The Internet is not a safe place for kids
We all know of content we don't want our kids to be exposed to, be it either accidentally or on purpose. We therefore have to do something about it. There are different approaches to gain some security but all fail when it comes to the details. Let me explain why:
Allow list / Whitelists
Whitelists securely block unwanted content and can be generated by a variety of browser plugins or parental control software but they will not last for long. We want our kids to discover the world, to learn how to operate the Internet, to learn how to find information, and to learn how to play games that are safe for them. They will not learn how to do this if they only have access to a small list of sites granted by Daddy where the next click on a button leads to the "BANNED" page.
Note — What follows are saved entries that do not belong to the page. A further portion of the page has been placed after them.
/-- A branch that is taken asks for its target, in the state that its stack operations left. -/
theorem branchWith_take {u : State} {j : Bool} {target : Addr24}
    (hv : doCompute s (elseGates (gates s true cond) e) c s = .next v) (hboth : (gates s true cond).both = true)
    (hf : f true v = .next (goTo j target u)) : ∃ t, branchWith cond e c f s = .next t ∧ asks u t j target := by
  refine ⟨_, ?_, (rfl : asks u _ j target)⟩
  unfold branchWith
  dsimp only
  rw [hv, Res.bind_next, hboth, hf, Res.map_next]
  cases j <;> rfl

end Branch

end Sys2Proof.Machine
end

section
/-! Jumps (O43): a jump not taken, a plain one, a loop abort, and the end of an interrupt's service. -/

namespace Sys2Proof.Machine

open Sys2Proof.Safety

variable {s v : State}

/-- A jump with neither (LA) nor (CI). -/
theorem jump_plain (j : Bool) (target : Addr24) (v : State) :
    jump true false j false target v = .next (goTo j target v) := rfl

/-- The state that the stack pops of (LA), where it stands, leave to the rest of the jump. -/
def afterAbort (a : Bool) (v : State) (k : Nat) : State := if a then (loopPopped v k).syncLce else v

/-- What (LA) asks for, where it stands. -/
def canAbort (a : Bool) (s : State) (k : Nat) : Prop :=
  a = true → pcHas s k ∧ 0 < k ∧ 0 < s.seq.ld ∧ loopLost s = false

theorem Computed.canAbort {a : Bool} {k : Nat} (h : Computed s v) (hc : canAbort a s k) : canAbort a v k := fun ha => by
  obtain ⟨hp, hk, hld, hl⟩ := hc ha
  exact ⟨h.pcHas hp, hk, by rw [h.seq]; exact hld, h.loopLost.trans hl⟩

theorem abort_of_can {a : Bool} {k : Nat} (h : canAbort a v k) :
    (if a then abortLoop v else .next v) = .next (afterAbort a v k) := by
  cases a with
  | false => rfl
  | true =>
    obtain ⟨hp, hk, hld, hl⟩ := h rfl
    exact abortLoop_of hld hl hp hk

/-- A jump without (CI). -/
theorem jump_abort {a : Bool} {k : Nat} (j : Bool) (target : Addr24) (h : canAbort a v k) :
    jump true a j false target v = .next (goTo j target (afterAbort a v k)) := by
  unfold jump
  rw [if_pos rfl, abort_of_can h]
  rfl

/-- A jump with (CI), the service it ends by `clearInterrupt_of_can`. -/
theorem jump_service {a : Bool} {k : Nat} {u : State} (j : Bool) (target : Addr24) (h : canAbort a v k)
    (hu : clearInterrupt (afterAbort a v k) = .next u) : jump true a j true target v = .next (goTo j target u) := by
  unfold jump
  rw [if_pos rfl, abort_of_can h, Res.bind_next, if_pos rfl, hu]
  rfl

/-! ## Type 10 -/

/-- With both gates closed an access of a data register is not made. -/
theorem access_closed {g : Gates} (hx : g.cx = false) (hy : g.cy = false) (s : State) (x : Transfer) (write : Bool)
    (n : RegNum) (t : State) : access s g x write (.r n) t = .next t := by
  cases write with
  | true =>
    show storeUReg s g x (.r n) t = _
    simp [storeUReg, UReg.complement, storeData, accessStore, implicitly, Gates.any, hx, hy]
  | false =>
    show loadTransfer s g x (.r n) t = _
    simp [loadTransfer, UReg.complement, implicitly, hx, hy]

/-- A jump of type 10 that is taken does nothing beside it. -/
theorem jumpElseMove_take {cond : Cond} {c : Compute} (hc : c.wellFormed = true)
    (hboth : (gates s true cond).both = true) (d : Bool) (dmi dmm : DagNum) (target : Addr24) (n : RegNum) :
    ∃ t, jumpElseMove d dmi dmm cond target n c s = .next t ∧ asks s t false target := by
  have hg : (gates s true cond).cx = true ∧ (gates s true cond).cy = true := by
    simpa [Gates.both] using hboth
  have hx : (gates s true cond).negate.cx = false := by simp [Gates.negate, hg.1]
  have hy : (gates s true cond).negate.cy = false := by simp [Gates.negate, hg.2]
  have hany : (gates s true cond).negate.any = false := by simp [Gates.any, hx, hy]
  refine ⟨_, ?_, (rfl : asks s _ false target)⟩
  unfold jumpElseMove
  dsimp only
  rw [doCompute_wellFormed hc, onElems_closed hany, Res.bind_next, access_closed hx hy, Res.bind_next, hboth, hany]
  rfl

/-- One that is not taken counts as aborted, whatever its compute and its move do. -/
theorem jumpElseMove_aborted {cond : Cond} {c : Compute} {t : State} {d : Bool} {dmi dmm : DagNum} {target : Addr24}
    {n : RegNum} (hboth : (gates s true cond).both = false)
    (h : jumpElseMove d dmi dmm cond target n c s = .next t) : t.scratch.aborted = true := by
  unfold jumpElseMove at h
  dsimp only at h
  obtain ⟨_, -, h⟩ := Res.bind_eq_next.mp h
  obtain ⟨_, -, h⟩ := Res.bind_eq_next.mp h
  obtain ⟨w, -, rfl⟩ := Res.map_eq_next.mp h
  rw [hboth]
  rfl

/-- Settles O43: each form is `branchWith` of a `jump`, or `jumpElseMove`; the four outcomes of a jump by the lemmas
above. -/
theorem jumps : Obligations.Jumps := by
  unfold Obligations.Jumps
  intro s a j e ci cond c addr rel pmi pmm dmi dmm d n hc g near ind
  constructor
  · have hforms : ∀ p ∈ ([(Instr.jumpDirect8a a cond j ci addr, false, .none, addr),
        (.jumpRel8a a cond j ci addr, false, .none, s.seq.pc + addr), (.jumpInd9a a cond pmi pmm j e ci c, e, c, ind),
        (.jumpRel9a a cond rel j e ci c, e, c, near), (.jumpInd9b a cond pmi pmm j ci, false, .none, ind),
        (.jumpRel9b a cond rel j ci, false, .none, near)] : List (Instr × Bool × Compute × Addr24)),
        exec p.1 s = branchWith cond p.2.1 p.2.2.1 (fun take => jump take a j ci p.2.2.2) s ∧
          p.2.2.1.wellFormed = true := by
      simp only [List.forall_mem_cons, List.not_mem_nil, IsEmpty.forall_iff, implies_true, and_true]
      refine ⟨⟨rfl, rfl⟩, ⟨?_, rfl⟩, ⟨?_, hc⟩, ⟨rfl, hc⟩, ⟨?_, rfl⟩, rfl, rfl⟩
      · rw [← relTarget_addr24]; rfl
      · show exec _ s = branchWith cond e c (fun take => jump take a j ci (.ofNat 24 _)) s
        rw [← indTarget_eq]; rfl
      · show exec _ s = branchWith cond false .none (fun take => jump take a j ci (.ofNat 24 _)) s
        rw [← indTarget_eq]; rfl
    intro p hp
    obtain ⟨hexec, hcp⟩ := hforms p hp
    obtain ⟨v, hv, hcomp⟩ := doCompute_computed hcp s (if p.2.1 then g.negate else g)
    have hseq := hcomp.seq
    unfold gives
    rw [hexec]
    refine ⟨v, hv, fun hno => ?_, fun hyes ha hci => ?_, fun hyes ha hci k hk h0 hld hl => ?_,
      fun hyes hci hcan hla => ?_⟩
    · exact ⟨_, branchWith_skip hv hno rfl, rfl⟩
    · subst ha hci
      exact branchWith_take hv hyes (jump_plain j p.2.2.2 v)
    · subst ha hci
      have hjump := jump_abort j p.2.2.2 (hcomp.canAbort (a := true) fun _ => ⟨hk, h0, hld, hl⟩)
      obtain ⟨t, ht, hasks⟩ := branchWith_take (f := fun take => jump take true j false p.2.2.2) hv hyes hjump
      have hptr : t.seq.pcstkp = v.seq.pcstkp.now (.ofNat 5 (k - 1)) := by rw [hasks]; rfl
      have hstack : t.seq.pcstack = s.seq.pcstack := by rw [← hseq, hasks]; rfl
      refine ⟨t, ht, poppedPc_of hk hstack hptr, ?_⟩
      rw [hptr, ← hseq]
      exact hasks
    · subst hci
      have hk : ∃ k, canAbort a s k := by
        cases a with
        | false => exact ⟨0, fun h => absurd h (by decide)⟩
        | true =>
          obtain ⟨k, hk⟩ := hla rfl
          exact ⟨k, fun _ => hk⟩
      obtain ⟨k, hk⟩ := hk
      have hcanv : canEndService (afterAbort a v k) := by
        cases a <;> exact hcomp.canEndService hcan
      obtain ⟨u, hu, hends, hsame⟩ := clearInterrupt_of_can hcanv
      have hjump := jump_service j p.2.2.2 (hcomp.canAbort hk) hu
      obtain ⟨t, ht, hasks⟩ := branchWith_take (f := fun take => jump take a j true p.2.2.2) hv hyes hjump
      refine ⟨t, ht, ?_, fun k' ha hk' => ?_, ?_⟩
      · rw [hasks]
        cases a <;> exact hends
      · subst ha
        have hkk : k' = k := hk'.2.1.symm.trans (hk rfl).1.2.1
        have hptr : t.seq.pcstkp = v.seq.pcstkp.now (.ofNat 5 (k - 1)) := by rw [hasks, hsame]; rfl
        have hstack : t.seq.pcstack = s.seq.pcstack := by rw [← hseq, hasks, hsame]; rfl
        rw [hkk]
        exact poppedPc_of (hk rfl).1 hstack hptr
      · rw [← hseq, hasks, hsame]
        cases a <;> rfl
  · have hforms : ∀ p ∈ ([(Instr.jumpInd10a d dmi dmm cond pmi pmm n c, ind), (.jumpRel10a d dmi dmm cond rel n c, near)] :
        List (Instr × Addr24)), exec p.1 s = jumpElseMove d dmi dmm cond p.2 n c s := by
      simp only [List.forall_mem_cons, List.not_mem_nil, IsEmpty.forall_iff, implies_true, and_true]
      refine ⟨?_, rfl⟩
      show exec _ s = jumpElseMove d dmi dmm cond (.ofNat 24 _) n c s
      rw [← indTarget_eq]; rfl
    intro p hp
    unfold gives
    rw [hforms p hp]
    exact ⟨fun hyes => jumpElseMove_take hc hyes d dmi dmm p.2 n, fun hno t ht => jumpElseMove_aborted hno ht⟩

end Sys2Proof.Machine
end

section
/-! Calls, returns and DO UNTIL (O44 to O46). -/

namespace Sys2Proof.Machine

open Sys2Proof.Safety

variable {s t v : State}

/-! ## Calls -/

/-- Bit 25 of the entry tells of a loop found to end in this step or in the one before. -/
theorem loopEnding_eq (s : State) : loopEnding s = (s.scratch.loopEnded ||
    (match s.seq.exiting with
    | some x => decide (x.top.toNat ≤ s.seq.pc.toNat ∧ s.seq.pc.toNat ≤ x.last.toNat ∧ x.left = 2)
    | none => false)) := by
  unfold loopEnding leavingAt
  cases s.seq.exiting with
  | none => rfl
  | some x =>
    by_cases h : x.top.toNat ≤ s.seq.pc.toNat ∧ s.seq.pc.toNat ≤ x.last.toNat
    · by_cases h2 : x.left = 2 <;> simp [h, h2]
    · have hno : ¬ (x.top.toNat ≤ s.seq.pc.toNat ∧ s.seq.pc.toNat ≤ x.last.toNat ∧ x.left = 2) :=
        fun hc => h ⟨hc.1, hc.2.1⟩
      simp only [if_neg h, decide_eq_false hno]

/-- A call that is taken pushes its return address under the call bit and asks for its target. -/
theorem call_take {d k : Nat} {j : Bool} {ret target : Addr24} (hp : pcHas v d) (hd : d < 30) (hr : isReturn s j k ret) :
    call s true j k target v = .next (goTo j target (pcPushed v d hd (pcEntry ret true (loopEnding s)))) := by
  unfold call
  rw [if_pos rfl, returnAddress_of_isReturn hr, Res.bind_next, pushPc_of_has _ hp hd, Res.map_next]
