-- ==== Sys2Proof/Word.lean ====
section
/-! DEFINITION. The word types of the block (spec/00_scope.md R5, R6, R7): a byte of the serial channel, a
32-bit register of the host window, a 64-bit operand, mask or ROM ID. -/

namespace Sys2Proof

/-- A byte of the serial channel, and the CRC-8 register (R5). -/
abbrev Byte := BitVec 8

/-- A register of the host window, and a command word (R6, R90). -/
abbrev Word := BitVec 32

/-- DATA, RX, MASK, NMASK, CAND, ROMID: 64 bits (R6). -/
abbrev DWord := BitVec 64

end Sys2Proof
end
Only very young kids may be happy for some months with a whitelist.
Deny list / Blacklists
Blacklists such as offered e.g. by DNS services are meant to contain all known bad sites and block them. This task is ridiculous. We can not possibly know of all bad sites. They pop up everyday in thousands. The makers of Dansguardian filters put it like that:
The web is a fast changing place and even large web search engines such as Google or Altavista or Yahoo don't even know of half of it. This makes filtering by web address (URL) difficult as sites change and new ones come up all the time.
To overcome limitations of a blacklist we additionally need some sort of content filtering but it is tedious to maintain the filters. This may be good for schools when a full time employee does all the work but it is unlikely we find the time at home to do so. Using pre-made filters is likely a bad idea as the bad sites know about them and avoid those suspicious phrases to appear on their pages (look at the spam mail you get and you have an idea on how they do it).
As already mentioned kids become smart, and we desperately want them to become so. Unortunately then they will also learn how to overcome most of our filters. They will (yes, they will, no matter what we do) gain access to anything they want by the time they are smart. All our blocking efforts will fail by then. Before that however they may not be interested in all that adult stuff at all. So there would in reality not be a need to block anything. By the time they are smart they need to be smart enough to know what is a bad site, and they should be smart enough to be interested in other things rather than visits on adult pages.
We all are or will be smart parents. We want to teach our kids how to operate Ubuntu and how to discover the Internet. Smart parents watch what their kids do and they talk to them about what they do. We should provide them with the knowledge on what to do when they come to sites that are different or may be harmful. We want our kids to tell us what they do. Smart parents spent the time they would need to set up and maintain a parental control rather with their kids. We also should not leave the kids alone. Put the computer to a place where you can pass by and have a short look what is displayed on the screen.
In summary the "best" way to refrain our kids from visiting unwanted sites is to become a smart parent educating their kids to become smart. But I know from my own experience that this also may fail, has inconsistencies, and may likely not achieve 100% safety. It still is the best.
Note after seven years: We never had any content filters in all those years. I can see now how important all I said above was to our kids.